Note that this is for checkpointing only.
When you insert and commit a thing, it is being written to one
ib_logfile, and the change is also added to the in-memory
image of the InnoDB page. So on disk, after commit you have an
pre-change image of the page and an image of the change in the
logfile, and in memory you have the changed page - such
in-memory pages that differ from their on-disk counterpart are
The checkpointing is about writing back the dirty page to the tablefile and getting rid of the log entry. This is being done for whole InnoDB pages, and with most filesystems it is an in-place update. So it can result in torn pages, if the write fails in the middle of a page.
With the doublewrite buffer enabled, the write goes to the ibdata file first, as we can see in the trace - the write to the position at 1M offset in the file. Then the same writes are being spread out to the individual pages in their respective tablefiles.
This ensures that there is always a whole old page and a log entry with intructions to patch the old image (“Redo-Log Recovery”) or a whole image of the new page on disk inside the doublewrite buffer, for recovery of torn pages.
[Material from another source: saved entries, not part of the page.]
-- ==== Sys2Proof/Machine/LogSubdev.lean ====
section
/-! DEFINITION. The power-failure log row T13 and the sub-device rows T33 to T35 (44_fields_log_subdev.md). -/

namespace Sys2Proof.Machine

/-- `T13.PFLOG` (R240): the entries found overwrite the first slots, `PFLOG_N` is their number. -/
def execT13Pflog (g : List Byte) (s : State) : Result :=
  .next (commit (xPflog s.cfg.pflogSkip s.cfg.npf g) (fun es rec => rec.storeLog es) s)

/-- `T33.DEV[N-1].TYPE_CODE` (R242). -/
def execT33DevTypeCode (r : NumRule) (n : Nat) (g : List Byte) (s : State) : Result :=
  .next (route n (fun k => commit (xNum r g) fun v rec =>
    rec.modifyDev k fun d => { d with typeCode := v }) s)

/-- `T34.DEV[N-1].EQUIP_ID` (R243). -/
def execT34DevEquipId (n : Nat) (g : List Byte) (s : State) : Result :=
  .next (route n (fun k => commit (xStr s.cfg.idMax g) fun t rec =>
    rec.modifyDev k fun d => { d with equipId := t }) s)

/-- `T35.DEV[N-1].RD_TS` (R244): the three fields of the reading together, or none. -/
def execT35DevReading (w f n : Nat) (g : List Byte) (s : State) : Result :=
  .next (route n (fun k => commit (xReading w f s.cfg.unitMax g) fun (ts, v, u) rec =>
    rec.modifyDev k fun d => { d with rdTs := ts, rdVal := v, rdUnit := u }) s)

end Sys2Proof.Machine
end

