theorem armed_withQ (s : State) (q : List Byte) : armed (s.withQ q) = (armed s).withQ q :=
  (apply_ite (State.withQ · q) (s.cfg.fcEn = true ∧ s.st ≠ .ready) (s.withRts .high) s).symm

theorem exec_arm (s : State) : exec .arm s = .next (armed s) := rfl

theorem exec_poll (s : State) : exec .poll s = pollLoop s.q (armed s) := rfl

theorem armed_of_ready {s : State} (h : s.st = .ready) : armed s = s := if_neg fun hc => hc.2 h

theorem armed_cases (s : State) : armed s = s ∨ s.cfg.fcEn = true ∧ s.st ≠ .ready ∧ armed s = s.withRts .high := by
  unfold armed
  split
  case isTrue h => exact .inr ⟨h.1, h.2, rfl⟩
  case isFalse => exact .inl rfl

theorem exec_abort (s : State) : exec .abort s = .next (if s.st = .assembling then raise .abort s else s) := rfl

/-- Settles O3: the arm of ARM, read off. -/
theorem armAssertsFlowControlOutsideReady : Obligations.ArmAssertsFlowControlOutsideReady := exec_arm

/-- Settles O11: the arm of ABORT, with the event's state change. -/
theorem abortDropsThePartialFrame : Obligations.AbortDropsThePartialFrame := exec_abort

theorem exec_rxIdleOther_refused {b : Byte} {s : State} (h : ¬(s.st = .idle ∧ b ≠ startMarker)) :
    exec (.rxIdleOther b) s = .refused .rxCaseNotEnabled := if_neg h

theorem exec_rxIdleStart_refused {s : State} (h : s.st ≠ .idle) :
    exec .rxIdleStart s = .refused .rxCaseNotEnabled := if_neg h

theorem exec_rxAppend_refused {b : Byte} {s : State} (h : ¬(s.st = .assembling ∧ s.len < s.cfg.cap)) :
    exec (.rxAppend b) s = .refused .rxCaseNotEnabled := if_neg h

theorem exec_rxOverflow_refused {b : Byte} {s : State} (h : ¬(s.st = .assembling ∧ s.cfg.cap ≤ s.len)) :
    exec (.rxOverflow b) s = .refused .rxCaseNotEnabled := if_neg h

theorem exec_rxOverflow {b : Byte} {s : State} (hs : s.st = .assembling) (hl : s.cfg.cap ≤ s.len) :
    exec (.rxOverflow b) s =
      if b = startMarker then startFrame (raise .framingOvf s) else .next (raise .framingOvf s) := if_pos ⟨hs, hl⟩

/-- Settles O7: outside its condition a case is refused, and in Ready ARM and the loop leave everything. -/
theorem rxCasesAreEnabledOnlyUnderTheirConditions : Obligations.RxCasesAreEnabledOnlyUnderTheirConditions := by
  intro s b
  refine ⟨exec_rxIdleOther_refused, exec_rxIdleStart_refused, exec_rxAppend_refused, exec_rxOverflow_refused,
    fun hs => ?_⟩
  rw [exec_poll, armed_of_ready hs, pollLoop_ready _ hs, State.withQ_self]

/-- Settles O6: the framing error, and then the Idle rules for the byte. -/
theorem overflowDiscardsTheFrame : Obligations.OverflowDiscardsTheFrame := by
  intro s b hs hlen hcap
  have hexec := exec_rxOverflow (b := b) hs (Nat.le_of_eq hlen.symm)
  refine ⟨fun hb => hexec.trans (if_neg hb), fun hb => ⟨s.buf.write 0 startMarker, ?_, ?_, fun a ha => ?_⟩⟩
  · exact (hexec.trans (if_pos hb)).trans (startFrame_eq_next.mpr ⟨hcap, rfl⟩)
  · exact Memory.read_write_zero _ (by decide)
  · exact Memory.read_write_of_ne _ _ ha

/-! ## What every received byte keeps -/

/-- The second state differs from the first in the assembler's registers only: no byte at `CAP` or above has changed,
and `ERR.OVF` is not cleared. -/
def AssemblerOnly (s t : State) : Prop :=
  ∃ m n st rts ovf, t = ((((s.withBuf m).withLen n).withSt st).withRts rts).withErr { s.err with ovf := ovf } ∧
    (s.err.ovf = true → ovf = true) ∧ ∀ a, s.cfg.cap ≤ a → m.read a = s.buf.read a

theorem AssemblerOnly.refl (s : State) : AssemblerOnly s s :=
  ⟨s.buf, s.len, s.st, s.rts, s.err.ovf, rfl, id, fun _ _ => rfl⟩

theorem AssemblerOnly.trans {s t u : State} (h : AssemblerOnly s t) (h' : AssemblerOnly t u) : AssemblerOnly s u := by
  obtain ⟨m, n, st, rts, ovf, rfl, hovf, hmem⟩ := h
  obtain ⟨m', n', st', rts', ovf', rfl, hovf', hmem'⟩ := h'
  exact ⟨m', n', st', rts', ovf', rfl, fun h => hovf' (hovf h), fun a ha => (hmem' a ha).trans (hmem a ha)⟩

theorem AssemblerOnly.withRts (s : State) (v : Rts) : AssemblerOnly s (s.withRts v) :=
  ⟨s.buf, s.len, s.st, v, s.err.ovf, rfl, id, fun _ _ => rfl⟩

theorem AssemblerOnly.armed (s : State) : AssemblerOnly s (armed s) := by
  obtain h | ⟨-, -, h⟩ := armed_cases s <;> rw [h]
  · exact .refl s
  · exact .withRts s .high

theorem AssemblerOnly.stored {s : State} {a : Nat} (b : Byte) (ha : a < s.cfg.cap) (st : AsmState) :
    AssemblerOnly s ((stored a b s).withSt st) :=
  ⟨s.buf.write a b, a + 1, st, s.rts, s.err.ovf, rfl, id, fun _ hc => Memory.read_write_of_ne _ _ (by omega)⟩

theorem AssemblerOnly.framingOvf (s : State) : AssemblerOnly s (raise .framingOvf s) :=
  ⟨s.buf, 0, .idle, s.rts, true, rfl, fun _ => rfl, fun _ _ => rfl⟩

theorem AssemblerOnly.becomeReady (s : State) : AssemblerOnly s (becomeReady s) := by
  rw [becomeReady_eq]
  exact ⟨s.buf, s.len, .ready, if s.cfg.fcEn = true then .hiZ else s.rts, s.err.ovf, rfl, id, fun _ _ => rfl⟩

theorem receive_assemblerOnly {b : Byte} {s t : State} (h : receive b s = .next t) : AssemblerOnly s t := by
  obtain ⟨-, -, rfl⟩ | ⟨-, -, hc, rfl⟩ | ⟨hs, hl, -, rfl⟩ | ⟨hs, hl, -, rfl⟩ | ⟨-, -, -, rfl⟩ | ⟨-, -, -, hc, rfl⟩ :=
    receive_cases h
  · exact .refl _
  · exact .stored _ hc _
  · exact .stored b hl s.st
  · exact (AssemblerOnly.stored b hl s.st).trans (.becomeReady _)
  · exact .framingOvf s
  · exact (AssemblerOnly.framingOvf s).trans (.stored (s := raise .framingOvf s) _ hc _)

/-! ## What the loop keeps -/

/-- What every received byte keeps holds when the loop ends, which it does in Ready or with every byte read. -/
theorem pollLoop_induction {P : State → Prop} (hP : ∀ b s t, P s → receive b s = .next t → P t) {q : List Byte}
    {s t : State} (hs : P s) (h : pollLoop q s = .next t) :
    ∃ u rest, P u ∧ t = u.withQ rest ∧ rest <:+ q ∧ (u.st = .ready ∨ rest = []) := by
  induction q generalizing s with
  | nil =>
    cases h
    exact ⟨s, [], hs, rfl, List.suffix_rfl, .inr rfl⟩
  | cons b q ih =>
    by_cases hr : s.st = .ready
    · rw [pollLoop_ready _ hr] at h
      cases h
      exact ⟨s, b :: q, hs, rfl, List.suffix_rfl, .inl hr⟩
    · rw [pollLoop_cons b q hr, andThen_eq_next] at h
      obtain ⟨v, hv, h⟩ := h
      obtain ⟨u, rest, hu, ht, hsuffix, hend⟩ := ih (hP b s v hs hv) h
      exact ⟨u, rest, hu, ht, hsuffix.trans (List.suffix_cons b q), hend⟩

/-- The loop completes where the buffer has a byte. -/
theorem pollLoop_next {q : List Byte} {s : State} (hc : 0 < s.cfg.cap) : ∃ t, pollLoop q s = .next t := by
  induction q generalizing s with
  | nil => exact ⟨_, rfl⟩
  | cons b q ih =>
    by_cases hr : s.st = .ready
    · exact ⟨_, pollLoop_ready _ hr⟩
    · obtain ⟨u, hu⟩ := receive_next b hr hc
      have hcap : u.cfg = s.cfg := by
        obtain ⟨_, _, _, _, _, rfl, -⟩ := receive_assemblerOnly hu
        rfl
      obtain ⟨t, ht⟩ := ih (s := u) (by rwa [hcap])
      exact ⟨t, by rw [pollLoop_cons b q hr, hu, andThen_next, ht]⟩

/-- POLL changes the assembler's registers and the byte source only. -/
theorem exec_poll_effect {s t : State} (h : exec .poll s = .next t) :
    ∃ u rest, AssemblerOnly s u ∧ t = u.withQ rest ∧ rest <:+ s.q ∧ (u.st = .ready ∨ rest = []) :=
  pollLoop_induction (P := AssemblerOnly s) (fun _ _ _ hu hv => hu.trans (receive_assemblerOnly hv))
    (AssemblerOnly.armed s) h

theorem exec_poll_next {s : State} (hc : 0 < s.cfg.cap) : ∃ t, exec .poll s = .next t := by
  rw [exec_poll]
  obtain h | ⟨-, -, h⟩ := armed_cases s <;> rw [h] <;> exact pollLoop_next hc

theorem Sound.cap_pos {s : State} (h : Sound s) : 0 < s.cfg.cap := by
  have hcfg := h.cfg
  simp only [Config.wf, Bool.and_eq_true, decide_eq_true_eq] at hcfg
  omega

/-- Settles O8: the loop completes, and ends as every received byte has left the assembler. -/
theorem pollEndsReadyOrDrained : Obligations.PollEndsReadyOrDrained := by
  intro s hs
  obtain ⟨t, ht⟩ := exec_poll_next hs.cap_pos
  obtain ⟨u, rest, ⟨m, n, st, rts, ovf, rfl, hovf, hmem⟩, rfl, hsuffix, hend⟩ := exec_poll_effect ht
  exact ⟨m, n, st, rts, ovf, rest, ht, hsuffix, hend, hovf, hmem⟩

/-! ## Cutting a stream -/

theorem andThen_congr {r : Result} {k l : State → Result} (h : ∀ t, r = .next t → k t = l t) :
    andThen r k = andThen r l := by
  cases r with
  | next t => exact h t rfl
  | _ => rfl

/-- The state with another byte source and another operation in flight, which no received byte looks at. -/
def State.withEnv (s : State) (q : List Byte) (a : Activity) : State := (s.withQ q).withAct a

theorem memWrite_of_le {a : Nat} (b : Byte) {s : State} (h : s.cfg.cap ≤ a) :
    memWrite a b s = .fault (.noSuchAddress a) := if_neg (Nat.not_lt.mpr h)

theorem startFrame_withEnv (q : List Byte) (a : Activity) (s : State) :
    startFrame (s.withEnv q a) = andThen (startFrame s) fun t => .next (t.withEnv q a) := by
  unfold startFrame
  obtain hc | hc := Nat.lt_or_ge 0 s.cfg.cap
  · rw [memWrite_of_lt _ hc, memWrite_of_lt _ (s := s.withEnv q a) hc]
    rfl
  · rw [memWrite_of_le _ hc, memWrite_of_le _ (s := s.withEnv q a) hc]
    rfl

theorem receive_ready {s : State} (b : Byte) (h : s.st = .ready) : receive b s = .refused .rxCaseNotEnabled := by
  simp [receive, h]

theorem receive_overflow {s : State} (b : Byte) (hs : s.st = .assembling) (hl : s.cfg.cap ≤ s.len) :
    receive b s = if b = startMarker then startFrame (raise .framingOvf s) else .next (raise .framingOvf s) := by
  rw [receive_eq_exec, rxInstr, hs]
  exact (congrArg (exec · s) (if_neg (Nat.not_lt.mpr hl))).trans (exec_rxOverflow hs hl)

theorem receive_start {s : State} (hs : s.st = .idle) : receive startMarker s = startFrame s := by
  rw [receive_eq_exec, rxInstr, hs]
  exact if_pos hs

theorem receive_withEnv (b : Byte) (q : List Byte) (a : Activity) (s : State) :
    receive b (s.withEnv q a) = andThen (receive b s) fun t => .next (t.withEnv q a) := by
  cases hs : s.st with
  | idle =>
    by_cases hb : b = startMarker
    · subst hb
      rw [receive_start hs, receive_start (s := s.withEnv q a) hs, startFrame_withEnv]
    · rw [receive_idleOther hs hb, receive_idleOther (s := s.withEnv q a) hs hb, andThen_next]
  | assembling =>
    by_cases hl : s.len < s.cfg.cap
    · rw [receive_append b hs hl, receive_append b (s := s.withEnv q a) hs hl, andThen_next]
      have hsame : completes (stored (s.withEnv q a).len b (s.withEnv q a)) = completes (stored s.len b s) := rfl
      rw [hsame]
      split
      · rw [becomeReady_eq, becomeReady_eq]; rfl
      · rfl
    · have hl' := Nat.le_of_not_lt hl
      rw [receive_overflow b hs hl', receive_overflow b (s := s.withEnv q a) hs hl']
      split
      · exact startFrame_withEnv q a (raise .framingOvf s)
      · rfl
  | ready => rw [receive_ready b hs, receive_ready b (s := s.withEnv q a) hs, andThen_refused]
Having a single doublewrite buffer can in extreme cases make the doublewrite buffer a point of contention. Percona have shown that a long time ago and also fixed this by having multiple doublewrite buffers.
Note that in most Unix filesystems, writes to a single file are serialized on a global lock on the in-memory inode of the file.
So if the doublewrite buffer is part of the ibdata file all writes to that buffer compete with all other write operations on that file. And even if you had multiple doublewrite buffers at different offsets in the same ibdata file, it would not improve things at all, because of that lock. The best solution would put each doublewrite buffer into a separate file on its own.
The only filesystem in Linux that does not do this in-memory inode locking is XFS, and only when the file is being opened in O_DIRECT mode.
Postgres writes a WAL, which is very similar to the redo-log that MySQL writes. The main difference is that they write out a full page whenever a page transitions from clean to dirty, and then similar to MySQL write out incremental changes for additional changes to a page already dirty. Using the WAL, you can pick up the full page and all additional incremental changes by simply going through the WAL front to back, and recreate the page that should have been written. MySQL could do the same and get rid of the doublewrite buffer writes, but it does not play well with the concept of the MySQL Redo-Log being a ring buffer.
MyRocks, and all other variants of LSM , do never overwrite data. They always append to the latest logfile, and then have a process not entirely unlike the Java multi-generational garbage collection to compact multiple logfiles, throwing away deleted data and writing things back in a more sorted manner. As this rewrites data instead of overwriting data, not only is this safe in the case of unexpected shutdowns, it is also very easy to backup and it is, at least in theory, suitable for object storages as a backing store for the data.